Here is the start position. It is an epic game, so we will play 15 turns(the length of a whip cycle) from this point:
The goal is to produce as many hammers as possible in those 15 turns. No padding stats by stacking whip anger or anything like that. Just good old fashioned killing of grassland mines.
The killing grassland mines option builds a settler for one turn then whips it and builds a library with the overflow plus some turns of production while regrowing. When it hits the happy cap, it starts a settler. Total hammers produced:
135 (library) + 149 (settler) + 89 (partial settler build) = 373 hammers
Also note that because of the ridiculous regrowth rate, this city had to work some sub par tiles while finishing the library at population 6 to avoid growing into unhappiness. I could have skewed these numbers further by switching to a settler immediately at population 6 and working only the premium tiles the whole time.
The second test attempts to avoid killing of grassland mines. So it builds a library for one turn then shifts production to settlers (which are going to be the highest hammer yield it can get with these tiles, until time expires) It produces 2 settlers in the time frame, and ends up with 8 overflow (that will be modified by the forge to be 10 overflow) that I am counting. Total hammers produced:
149 (settler) + 149 (settler) + 25 (partial library build) + 10 (overflow) = 333 hammers.

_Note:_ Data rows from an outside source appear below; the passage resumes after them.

/-- 07 R174: gadd, gaddi and gli issue with their value on its way to g[d], which it reaches two cycles later.

07 R174: a value for g[d] is written at the beginning of the first cycle whose count has reached its arrival; g0 stays 0, and no other
register changes. -/
def Obligations.GRegisterWords : Prop :=
  (∀ (s : State) (t : StepStrand) (h : Hitch) (d a b : BitVec 4) (i : BitVec 14) (j : BitVec 18),
    let x := (s.core.strand t).readG a
    let n := (s.core.strand t).count + 2
    ∀ e ∈ ([(.gadd t h d a b, x + (s.core.strand t).readG b), (.gaddi t h d a i, x + i.signExtend 64),
        (.gli t h d j, j.signExtend 64)] : List (Instr × Word64)),
      s.stepFree t h e.1 false [] [] = true →
        exec e.1 s = .next (s.issues (s.updStep t fun p => { p with latches := p.latches ++ [⟨n, d, e.2, p.count, p.pc⟩] }) t h e.1 false [] []
          (.atCount n) .on))
  ∧ (∀ (s : State) (t : StepStrand) (l : GLatch), (s.core.strand t).latches = [l] →
    let p := (s.beginCycle t).core.strand t
    (l.due ≤ (s.core.strand t).count → p.latches = [] ∧ (l.reg ≠ 0 → p.readG l.reg = l.value) ∧ p.readG 0 = 0
      ∧ ∀ r, r ≠ l.reg → p.readG r = (s.core.strand t).readG r)
    ∧ ((s.core.strand t).count < l.due → p.latches = [l] ∧ ∀ r, p.readG r = (s.core.strand t).readG r))

/-- 07 R175: a loop word starts its counter for the body after it; a count of 0 goes on after the body's last word; an active counter, a
body that an enclosing one does not hold, and a body past the memory fault.  R175 names no TVAL for a body past the memory: the address of its last
word is the model's choice (log 47). -/
def Obligations.StepLoops : Prop :=
  ∀ (s : State) (t : StepStrand) (h : Hitch) (n : BitVec 2) (c : BitVec 9) (g : BitVec 4) (o : BitVec 10),
    let p := s.core.strand t
    let pc := p.pc.toNat
    let last := pc + 4 * o.toNat
    let k := p.lc[n.toNat]'(by have := n.isLt; omega)
    ∀ e ∈ ([(.stepLoopImm t h n c o, c.toNat), (.stepLoopReg t h n g o, (p.readG g).toNat)] : List (Instr × Nat)),
      s.stepFree t h e.1 false [] [] = true →
        exec e.1 s = .next (
          if 0x10000 ≤ last then s.stepTrap t 0x05 (BitVec.ofNat 64 last) pc
          else if k.active = true ∨ (∃ l ∈ p.lc.toList, l.active = true ∧ ¬(l.start ≤ pc ∧ last ≤ l.last)) then s.stepTrap t 0x13 0 pc
          else if e.2 = 0 then
            s.issues (s.updStep t fun _ => (p.afterLoops last).1) t h e.1 false [] [] (.atCount p.count) (.past (p.afterLoops last).2)
          else
            s.issues (s.updStep t fun q =>
              { q with lc := q.lc.set n.toNat ⟨e.2, pc + 4, last, true, q.loopSeq⟩ (by have := n.isLt; omega), loopSeq := q.loopSeq + 1 })
              t h e.1 false [] [] (.atCount p.count) .on)

/-- 07 R176: brq pops its data word and goes to its target where the condition holds of it, on where it does not; a target outside the
memory faults before the pop; without a visible word it waits. -/
def Obligations.BranchOnQueue : Prop :=
  ∀ (s : State) (t : StepStrand) (h : Hitch) (q : BitVec 2) (cond : BitVec 3) (o : BitVec 17),
    let i : Instr := .brq t h q cond o
    let n := inQ t.strand q
    let p := s.core.strand t
    let w := (s.core.dq[n]).head
    let target : Int := p.pc.toNat + 4 * o.toInt
    let taken : Prop := (cond = 0 ∧ w = 0) ∨ (cond = 1 ∧ w ≠ 0) ∨ (cond = 2 ∧ w.toInt < 0) ∨ (cond = 3 ∧ 0 ≤ w.toInt)
    cond.toNat < 4 → s.stepFree t h i false [] [] = true →
      ((s.core.dq[n]).visible s.now = false → exec i s = .next (s.stepTick t (some (.data n.val false))))
      ∧ ((s.core.dq[n]).visible s.now = true → ¬taken →
          exec i s = .next (s.issues (s.popData t q) t h i false [] [] (.atCount p.count) .on))
      ∧ ((s.core.dq[n]).visible s.now = true → taken → 0 ≤ target → target < 0x10000 →
          exec i s = .next (s.issues ((s.popData t q).updStep t fun p => { p with brqLeft := 2 }) t h i false [] [] (.atCount p.count)
            (.taken target.toNat)))
      ∧ ((s.core.dq[n]).visible s.now = true → taken → ¬(0 ≤ target ∧ target < 0x10000) →
          exec i s = .next (s.stepTrap t 0x05 (BitVec.ofInt 64 target) p.pc.toNat))

/-- 07 R177; 02 R37: tpost and twait issue with a token of their own; qpush appends g[a] to its data queue, or waits while that is full;
qpop takes the head word for g[d], or waits.

02 R37, R41: a word waits, with its strand's cycle ended and nothing else changed, while a token it needs is not visible; and while a
completed word's post stands undelivered before its own. -/
def Obligations.StepQueueWords : Prop :=
  (∀ (s : State) (t : StepStrand) (h : Hitch) (q : BitVec 2) (a : BitVec 4),
    let p := s.core.strand t
    let out := outQ t.strand q
    let inn := inQ t.strand q
    (s.stepFree t h (.stepTpost t h q) false [] [q] = true →
      exec (.stepTpost t h q) s = .next (s.issues s t h (.stepTpost t h q) false [] [q] (.atCount p.count) .on))
    ∧ (s.stepFree t h (.stepTwait t h q) false [q] [] = true →
      exec (.stepTwait t h q) s = .next (s.issues s t h (.stepTwait t h q) false [q] [] (.atCount p.count) .on))
    ∧ (s.stepFree t h (.stepQpush t h q a) false [] [] = true →
      exec (.stepQpush t h q a) s = .next (
        if (s.core.dq[out]).room 16 s.now = true then
          s.issues (s.updCore fun c => c.updDq out fun d => d.push (p.readG a) (s.now + s.core.divOf t.strand) (c.afterOf t)) t h (.stepQpush t h q a)
            false [] [] (.atCount p.count) .on
        else s.stepTick t (some (.data out.val true))))
    ∧ (s.stepFree t h (.stepQpop t h q a) false [] [] = true →
      exec (.stepQpop t h q a) s = .next (
        if (s.core.dq[inn]).visible s.now = true then
          s.issues ((s.popData t q).gLatch t a (s.core.dq[inn]).head) t h (.stepQpop t h q a) false [] [] (.atCount (p.count + 2)) .on
        else s.stepTick t (some (.data inn.val false)))))
  ∧ (∀ (s : State) (h : Hitch) (i : Instr) (paced : Bool) (tokens posts : List (BitVec 2)) (act : State → WordRes) (n : Fin 12) (q : BitVec 2)
      (t : StepStrand), t ≠ .x →
    (tokensSeen s t (codes h.wait ++ tokens) = some n → stepWord t h i paced tokens posts act s = s.stepTick t (some (.hitch n.val false)))
    ∧ (tokensSeen s t (codes h.wait ++ tokens) = none → (codes h.post ++ posts).find? (s.core.heldPost t s.now) = some q →
        stepWord t h i paced tokens posts act s = s.stepTick t (some (.hitch (outQ t.strand q).val true))))

/-! ### C: kernels, the cleat, service words -/

/-- 06 R125; 02 R25: texit ends C; while another strand runs nothing else happens, and after the fourth end, with the queues empty and
no slot written twice, the task splices.

07 R178; 09 R229: end waits until every earlier word of its strand has completed, faults on L while a ring is open, and then ends the
strand; memory and the other strands are as before while C still runs. -/
def Obligations.StrandsEnd : Prop :=
  (∀ (s : State) (k : Task), s.core.task = some k → s.core.taskContext = true → s.cFree .texit [] = true →
    ∃ t, exec .texit s = .next t ∧
      ((s.core.l.cond ≠ .ended ∨ s.core.x.cond ≠ .ended ∨ s.core.s.cond ≠ .ended) ∨ (s.core.firstFull = none ∧ s.twice = none) →
        t.core.c.cond = .ended ∧ (∀ r, t.core.c.read r = s.core.c.read r) ∧ t.mem = s.mem
        ∧ t.core.task.map (·.exitPc) = some s.core.c.chain.pc
        ∧ t.core.task.map (·.state) =
            some (if s.core.l.cond = .ended ∧ s.core.x.cond = .ended ∧ s.core.s.cond = .ended then .splicing else k.state)))
  ∧ (∀ (s : State) (t : StepStrand) (h : Hitch), s.stepFree t h (.endStrand t h) false [] [] = true →
    let p := s.core.strand t
    let rest := p.flights.all fun f => f.isDone p.count
    (rest = false → exec (.endStrand t h) s = .next (s.stepTick t (some .ending)))
    ∧ (rest = true → t = .l → (s.core.rings.any (·.open_)) = true → exec (.endStrand t h) s = .next (s.stepTrap t 0x13 0 p.pc.toNat))
    ∧ (rest = true → ¬(t = .l ∧ (s.core.rings.any (·.open_)) = true) → s.core.c.cond ≠ .ended →
        ∃ u, exec (.endStrand t h) s = .next u ∧ (u.core.strand t).cond = .ended ∧ (u.core.strand t).g = p.g ∧ u.mem = s.mem
          ∧ u.core.c = s.core.c ∧ ∀ k, k ≠ t → u.core.strand k = s.core.strand k))

/-! ### X: vector words -/

/-- 07 R148, R150, R151, R154 to R156, R159: a vector word of two operands issues with its lane results under the VSH type, governed by its
predicate, on their way to vd for its latency; a word whose type it does not take raises cause 0x07. -/
def Obligations.VectorWordsOfTwoOperands : Prop :=
  ∀ (s : State) (h : Hitch) (d a b : BitVec 6) (pn : BitVec 4),
    let t := s.vtype
    let w := laneWidth t
    let all : BitVec 4 := 0
    ∀ e ∈ ([(.vadd h d a b pn, pn, isMx t, if isFp t then 4 else 2, fun m x y => addE t m x y),
        (.vsub h d a b pn, pn, isMx t, if isFp t then 4 else 2, fun m x y => subE t m x y),
        (.vmul h d a b pn, pn, isMx t, 4, fun m x y => mulE t m x y),
        (.vmin h d a b pn, pn, isMx t, 2, fun _ x y => minE t x y), (.vmax h d a b pn, pn, isMx t, 2, fun _ x y => maxE t x y),
        (.vand h d a b, all, false, 2, fun _ x y => (x &&& y, 0)), (.vor h d a b, all, false, 2, fun _ x y => (x ||| y, 0)),
        (.vxor h d a b, all, false, 2, fun _ x y => (x ^^^ y, 0)),
        (.vshl h d a b, all, !isInt t, 2, fun _ x y => (x * 2 ^ (y % w) % 2 ^ w, 0)),
        (.vshr h d a b, all, !isInt t, 2, fun _ x y => (x / 2 ^ (y % w), 0)),
        (.vsra h d a b, all, !isInt t, 2, fun _ x y => (ofI w (toI w x / 2 ^ (y % w)), 0)),
        (.vaddsat h d a b, all, !isInt t, 2, fun _ x y => (ofI w (clampInt t (intVal t x + intVal t y)), 0)),
        (.vsubsat h d a b, all, !isInt t, 2, fun _ x y => (ofI w (clampInt t (intVal t x - intVal t y)), 0))] :
        List (Instr × BitVec 4 × Bool × Nat × (Nat → Nat → Nat → Nat × Flags))),
      s.stepFree .x h e.1 false [] [] = true → s.scoreboarded [d.toNat, a.toNat, b.toNat] = false →
        let g := s.gov e.2.1
        exec e.1 s = .next (
          if e.2.2.1 = true then s.stepTrap .x 0x07 ((encode e.1).zeroExtend 64) s.core.x.pc.toNat
          else s.issuesVec h e.1 e.2.2.2.1
            (s.lanesOut g d.toNat (List.zipWith (e.2.2.2.2 g.rm) (s.lanes a.toNat t) (s.lanes b.toNat t))))

/-- 07 R148, R150, R151, R155, R169: a vector word of one operand, likewise.

07 R154: vfma, vfms and vfnma form a*b + c, a*b - c and c - a*b with one rounding, after four cycles. -/
def Obligations.VectorWordsOfOneAndThreeOperands : Prop :=
  (∀ (s : State) (h : Hitch) (d a : BitVec 6) (pn : BitVec 4),
    let t := s.vtype
    let w := laneWidth t
    ∀ e ∈ ([(.vabs h d a pn, isMx t, 2, fun _ x => absE t x), (.vneg h d a pn, isMx t, 2, fun _ x => negE t x),
        (.vnot h d a pn, false, 2, fun _ x => (2 ^ w - 1 - x, 0)), (.vmov h d a pn, false, 2, fun _ x => (x, 0)),
        (.vrcp h d a pn, !isFp t, 8, fun m x => fpRcp t m (fpOf t x)), (.vrsqrt h d a pn, !isFp t, 8, fun m x => fpRsqrt t m (fpOf t x)),
        (.vsqrt h d a pn, !isFp t, 8, fun m x => fpSqrt t m (fpOf t x)), (.vexp2 h d a pn, !isFp t, 8, fun m x => fpExp2 t m (fpOf t x)),
        (.vlog2 h d a pn, !isFp t, 8, fun m x => fpLog2 t m (fpOf t x))] : List (Instr × Bool × Nat × (Nat → Nat → Nat × Flags))),
      s.stepFree .x h e.1 false [] [] = true → s.scoreboarded [d.toNat, a.toNat] = false →
        let g := s.gov pn
        exec e.1 s = .next (
          if e.2.1 = true then s.stepTrap .x 0x07 ((encode e.1).zeroExtend 64) s.core.x.pc.toNat
          else s.issuesVec h e.1 e.2.2.1 (s.lanesOut g d.toNat ((s.lanes a.toNat t).map (e.2.2.2 g.rm)))))
  ∧ (∀ (s : State) (h : Hitch) (d a b c : BitVec 6),
    let t := s.vtype
    let g := s.gov 0
    let w := laneWidth t
    ∀ e ∈ ([(.vfma h d a b c, fun x y z =>
            if isFp t then fpFma t g.rm (fpOf t x) (fpOf t y) (fpOf t z) else (ofI w ((x : Int) * y + z), 0)),
        (.vfms h d a b c, fun x y z =>
            if isFp t then fpFma t g.rm (fpOf t x) (fpOf t y) (fpOf t z).neg else (ofI w ((x : Int) * y - z), 0)),
        (.vfnma h d a b c, fun x y z =>
            if isFp t then fpFma t g.rm (fpOf t x).neg (fpOf t y) (fpOf t z) else (ofI w ((z : Int) - x * y), 0))] :
        List (Instr × (Nat → Nat → Nat → Nat × Flags))),
      s.stepFree .x h e.1 false [] [] = true → s.scoreboarded [d.toNat, a.toNat, b.toNat, c.toNat] = false → isMx t = false →
        exec e.1 s = .next (s.issuesVec h e.1 4 (s.lanesOut g d.toNat
          (((s.lanes a.toNat t).zip ((s.lanes b.toNat t).zip (s.lanes c.toNat t))).map fun p => e.2 p.1 p.2.1 p.2.2))))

Admittedly, the second option produces a bit more commerce, but commerce is not the point of slavery. The first option produced 40 more hammers over 15 turns which is 2.67 hammers a turn. And it could have been worse if I arranged it so I only worked premium tiles the whole time.
Admittedly, this example is highly skewed in favor of killing the mines. But even if one of those clams was not improved it still would be superior to kill the mines.